The provisions naming appellant secretary and treasurer are contained within the void purchase agreement. Nothing in the employment agreement notes anything other than the general duties to be performed by appellant while at ORC, and nothing within the employment agreement suggests that appellant was an officer of ORC. Because of this, respondents are correct in asserting that Todd owed no fiduciary duty to appellant. See Harris v. Mardan Bus. Sys., Inc., 421 N.W.2d 350, 353 (Minn. App. 1988) (shareholders in a closely held corporation do not owe a duty to employees).

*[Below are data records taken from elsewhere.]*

def readA2 (op body : Nat) : Dec Instr :=
  match unpack layA2 body with
  | [tgt, td, ac, nm1, as, sdim, loc, pri, tok, wtk] =>
    let f : Xfer := ⟨bv 4 td, bv 4 ac, bv 8 nm1, bv 4 as, bv 2 sdim, bv 2 pri, bit tok, bit wtk⟩
    let cs (g : BitVec 4 → BitVec 4 → Xfer → Instr) : Dec Instr := do
      unused (loc / 16); return g (bv 4 tgt) (bv 4 loc) f
    match op with
    | 0x10 => do unused loc; if tgt < 4 then return .feed (bv 2 tgt) f else otherQ tgt
    | 0x11 => do unused loc; if tgt = 4 ∨ tgt = 5 then return .drain (bit (tgt % 2)) f else otherQ tgt
    | 0x12 => cs .fillf
    | 0x13 => cs .spillf
    | 0x14 => cs .tld
    | 0x15 => cs .tst
    | 0x16 => do unused tgt; return .kbld (bv 9 (loc / 16)) (bv 4 loc) f
    | 0x17 => do unused loc; return .tdesc (bv 4 tgt) f
    | 0x18 => do unused tgt; unused loc; return .pref f
    | _ => .error .unassignedOpcode
  | _ => .error .unassignedOpcode

def readA3 (op body : Nat) : Dec Instr :=
  match unpack layA3 body with
  | [td, ac, aop, ad, ret, wid, rel, acq, tok, rq, z] => do
    zero z
    let w ← orErr (AWid.ofCode wid) .reservedValue
    let a : Atom := ⟨bv 4 td, bv 4 ac, bv 4 aop, bv 4 ad, bit ret, w, bit rel, bit acq, bit tok, bit rq⟩
    match op with
    | 0x20 => return .atadd a
    | 0x21 => return .atcas a
    | 0x22 => return .atxch a
    | 0x23 => return .atmax a
    | 0x24 => return .atmin a
    | 0x25 => return .atand a
    | 0x26 => return .ator a
    | 0x27 => return .atfadd a
    | _ => .error .unassignedOpcode
  | _ => .error .unassignedOpcode

def readA4 (body : Nat) : Dec Instr :=
  match unpack layA4 body with
  | [ad, col, v, quad, tok, z] => do
    zero z
    return .arow (bv 4 ad) (bv 6 col) (bv 10 v) (bv 3 quad) (bit tok)
  | _ => .error .unassignedOpcode

/-- The AGEN opcode map (R55). -/
def readAgen (op body : Nat) : Dec Instr :=
  if op < 0x10 then readA1 op body
  else if op < 0x20 then readA2 op body
  else if op < 0x28 then readA3 op body
  else if op = 0x28 then readA4 body
  else .error .unassignedOpcode

def readX1 (op body : Nat) : Dec Instr :=
  match unpack layX1 body with
  | [ae, asrc, adst, crt, len, wtk, cls, tok, mc, z] => do
    zero z
    let m : Xmsg := ⟨bv 4 ae, bv 4 asrc, bv 4 adst, bv 3 crt, bv 8 len, bit wtk, bv 3 cls, bit tok, bit mc⟩
    match op with
    | 0x00 => return .send m
    | 0x01 => return .xwr m
    | 0x02 => return .xrd m
    | 0x03 => return .xat m
    | _ => .error .unassignedOpcode
  | _ => .error .unassignedOpcode

/-- The q and adst fields of an X2 word (R47, R190). -/
def readRDst (q adst : Nat) : Dec RDst :=
  match q with
  | 12 => do unused adst; return .q12
  | 13 => do unused adst; return .q13
  | 15 => return .loc (bv 4 adst)
  | 14 => .error .reservedQueue
  | _ => .error .reservedValue

def readX2 (op body : Nat) : Dec Instr :=
  match unpack layX2 body with
  | [q, adst, atag, z] => do
    zero z
    let d ← readRDst q adst
    match op with
    | 0x10 => return .recv d (bv 4 atag)
    | 0x11 => return .rcancel d (bv 4 atag)
    | _ => .error .unassignedOpcode
  | _ => .error .unassignedOpcode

  3. Minn. Stat. §§ 181.03, .13

Appellant also argues that Minn. Stat. §§ 181.03 and .13 govern this situation. Minn. Stat. § 181.03 (Supp. 1997) provides that employers may not fraudulently create the appearance that an employee has been paid an amount greater than he has actually been paid. Minn. Stat. § 181.13 (Supp. 1997) provides that when an employee is discharged, any "wages or commissions actually earned and unpaid at the time of the discharge are immediately due and payable upon demand of the employee." Appellant's only claims for unpaid "wages" that would trigger either of these statutory provisions are the bonuses contained within the purchase agreement. Because the purchase agreement is void and the bonus provisions are not severable, this argument also fails.

  4. Escrow Funds

The funds from appellant's personal injury lawsuit currently being held in escrow must be returned to appellant, since the underlying contract has been properly determined to be void, and there is, therefore, no consideration for appellant's payment of the funds.

  Affirmed.

[*] Retired judge of the district court, serving as judge of the Minnesota Court of Appeals by appointment pursuant to Minn. Const. art. VI, § 10.

[1] Because courts have no prerogative to give effect to a void contract, the trial court properly declined to demand that appellant return the two bonus payments that he received. See American Nat'l Bank v. Helling, 161 Minn. 504, 510, 202 N.W. 20, 22 (1925) (court "will leave the parties [to a void contract] where it finds them").